=== EXERCISE DETAILS ===
Write out only the tail of the records, beginning at the line containing "mem : t.mem = s.mem" and including the last line, exactly as written.

[[ DATA PROVIDED, beginning ]]

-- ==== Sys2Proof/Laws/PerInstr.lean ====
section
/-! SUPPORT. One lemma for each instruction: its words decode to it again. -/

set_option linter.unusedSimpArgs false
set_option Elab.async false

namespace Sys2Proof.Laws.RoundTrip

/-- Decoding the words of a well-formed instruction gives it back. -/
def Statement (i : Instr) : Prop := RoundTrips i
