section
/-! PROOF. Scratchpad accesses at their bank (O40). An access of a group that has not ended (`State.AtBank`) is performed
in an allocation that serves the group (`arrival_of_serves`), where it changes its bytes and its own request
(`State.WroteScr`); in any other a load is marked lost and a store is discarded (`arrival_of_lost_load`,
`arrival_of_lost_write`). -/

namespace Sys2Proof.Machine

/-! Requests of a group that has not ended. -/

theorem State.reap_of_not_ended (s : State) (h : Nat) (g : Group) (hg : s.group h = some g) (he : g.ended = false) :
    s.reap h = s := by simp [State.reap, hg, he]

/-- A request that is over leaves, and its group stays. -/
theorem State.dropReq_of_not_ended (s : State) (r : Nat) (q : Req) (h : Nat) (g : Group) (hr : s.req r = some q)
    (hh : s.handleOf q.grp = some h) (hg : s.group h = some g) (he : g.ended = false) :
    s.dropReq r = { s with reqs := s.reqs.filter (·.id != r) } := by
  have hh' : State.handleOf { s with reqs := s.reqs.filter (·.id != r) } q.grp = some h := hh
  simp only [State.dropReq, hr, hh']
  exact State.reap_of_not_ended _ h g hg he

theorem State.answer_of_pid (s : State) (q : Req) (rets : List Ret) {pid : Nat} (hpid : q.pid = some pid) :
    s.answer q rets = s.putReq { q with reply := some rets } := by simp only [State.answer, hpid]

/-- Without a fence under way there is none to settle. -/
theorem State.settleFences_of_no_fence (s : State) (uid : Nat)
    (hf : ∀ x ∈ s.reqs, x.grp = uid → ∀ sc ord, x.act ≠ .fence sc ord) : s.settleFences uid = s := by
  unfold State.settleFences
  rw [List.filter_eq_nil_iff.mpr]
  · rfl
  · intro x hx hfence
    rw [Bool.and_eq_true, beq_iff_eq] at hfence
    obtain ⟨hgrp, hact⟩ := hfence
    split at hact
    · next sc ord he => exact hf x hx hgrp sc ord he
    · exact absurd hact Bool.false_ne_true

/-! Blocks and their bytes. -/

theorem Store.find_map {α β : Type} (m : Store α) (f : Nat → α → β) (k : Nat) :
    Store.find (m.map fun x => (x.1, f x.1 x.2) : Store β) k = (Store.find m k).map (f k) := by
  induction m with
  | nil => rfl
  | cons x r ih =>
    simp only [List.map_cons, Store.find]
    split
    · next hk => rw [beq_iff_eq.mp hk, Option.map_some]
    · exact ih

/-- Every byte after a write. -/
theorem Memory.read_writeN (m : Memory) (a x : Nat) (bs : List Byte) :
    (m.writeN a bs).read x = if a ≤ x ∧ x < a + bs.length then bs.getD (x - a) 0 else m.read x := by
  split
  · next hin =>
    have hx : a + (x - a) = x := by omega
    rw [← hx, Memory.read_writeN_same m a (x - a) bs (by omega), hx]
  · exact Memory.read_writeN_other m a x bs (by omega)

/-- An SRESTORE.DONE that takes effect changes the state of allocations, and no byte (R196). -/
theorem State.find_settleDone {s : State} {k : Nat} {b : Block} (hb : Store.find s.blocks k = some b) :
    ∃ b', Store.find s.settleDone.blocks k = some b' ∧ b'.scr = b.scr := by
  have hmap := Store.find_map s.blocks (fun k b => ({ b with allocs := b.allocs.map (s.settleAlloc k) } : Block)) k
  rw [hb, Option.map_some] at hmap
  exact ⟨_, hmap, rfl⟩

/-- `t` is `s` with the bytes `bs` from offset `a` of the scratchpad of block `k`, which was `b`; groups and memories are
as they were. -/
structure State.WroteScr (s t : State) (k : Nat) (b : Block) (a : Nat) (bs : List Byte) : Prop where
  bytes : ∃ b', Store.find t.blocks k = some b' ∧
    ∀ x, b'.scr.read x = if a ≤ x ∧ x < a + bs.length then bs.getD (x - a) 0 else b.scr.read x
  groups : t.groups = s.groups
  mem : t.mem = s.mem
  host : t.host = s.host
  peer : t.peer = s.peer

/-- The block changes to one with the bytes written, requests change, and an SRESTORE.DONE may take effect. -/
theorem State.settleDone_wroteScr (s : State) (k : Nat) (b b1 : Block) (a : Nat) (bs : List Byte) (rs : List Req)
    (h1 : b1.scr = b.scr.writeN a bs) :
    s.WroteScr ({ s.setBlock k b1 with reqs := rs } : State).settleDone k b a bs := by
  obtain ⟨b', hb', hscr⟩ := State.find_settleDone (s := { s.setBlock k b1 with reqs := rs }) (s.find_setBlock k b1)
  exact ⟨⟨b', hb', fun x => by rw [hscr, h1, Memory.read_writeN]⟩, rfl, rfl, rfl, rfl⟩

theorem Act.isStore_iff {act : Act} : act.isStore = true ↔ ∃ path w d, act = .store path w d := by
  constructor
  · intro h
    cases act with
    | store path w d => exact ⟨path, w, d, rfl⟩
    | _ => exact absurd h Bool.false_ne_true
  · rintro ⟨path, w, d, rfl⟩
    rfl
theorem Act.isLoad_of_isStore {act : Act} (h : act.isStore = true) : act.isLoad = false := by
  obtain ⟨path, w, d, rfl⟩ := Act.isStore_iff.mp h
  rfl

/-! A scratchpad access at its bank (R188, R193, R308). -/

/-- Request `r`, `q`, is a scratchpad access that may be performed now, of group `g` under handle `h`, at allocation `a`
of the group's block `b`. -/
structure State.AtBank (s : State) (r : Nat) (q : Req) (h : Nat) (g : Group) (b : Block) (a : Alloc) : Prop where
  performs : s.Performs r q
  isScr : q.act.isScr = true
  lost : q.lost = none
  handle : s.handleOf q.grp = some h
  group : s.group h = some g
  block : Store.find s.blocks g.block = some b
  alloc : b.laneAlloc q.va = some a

[[ DATA PROVIDED, end ]]

=== ANSWER SECTION ===
  mem : t.mem = s.mem
  host : t.host = s.host
  peer : t.peer = s.peer

/-- The block changes to one with the bytes written, requests change, and an SRESTORE.DONE may take effect. -/
theorem State.settleDone_wroteScr (s : State) (k : Nat) (b b1 : Block) (a : Nat) (bs : List Byte) (rs : List Req)
    (h1 : b1.scr = b.scr.writeN a bs) :
    s.WroteScr ({ s.setBlock k b1 with reqs := rs } : State).settleDone k b a bs := by
  obtain ⟨b', hb', hscr⟩ := State.find_settleDone (s := { s.setBlock k b1 with reqs := rs }) (s.find_setBlock k b1)
  exact ⟨⟨b', hb', fun x => by rw [hscr, h1, Memory.read_writeN]⟩, rfl, rfl, rfl, rfl⟩

theorem Act.isStore_iff {act : Act} : act.isStore = true ↔ ∃ path w d, act = .store path w d := by
  constructor
  · intro h
    cases act with
    | store path w d => exact ⟨path, w, d, rfl⟩
    | _ => exact absurd h Bool.false_ne_true
  · rintro ⟨path, w, d, rfl⟩
    rfl
theorem Act.isLoad_of_isStore {act : Act} (h : act.isStore = true) : act.isLoad = false := by
  obtain ⟨path, w, d, rfl⟩ := Act.isStore_iff.mp h
  rfl

/-! A scratchpad access at its bank (R188, R193, R308). -/

/-- Request `r`, `q`, is a scratchpad access that may be performed now, of group `g` under handle `h`, at allocation `a`
of the group's block `b`. -/
structure State.AtBank (s : State) (r : Nat) (q : Req) (h : Nat) (g : Group) (b : Block) (a : Alloc) : Prop where
  performs : s.Performs r q
  isScr : q.act.isScr = true
  lost : q.lost = none
  handle : s.handleOf q.grp = some h
  group : s.group h = some g
  block : Store.find s.blocks g.block = some b
  alloc : b.laneAlloc q.va = some a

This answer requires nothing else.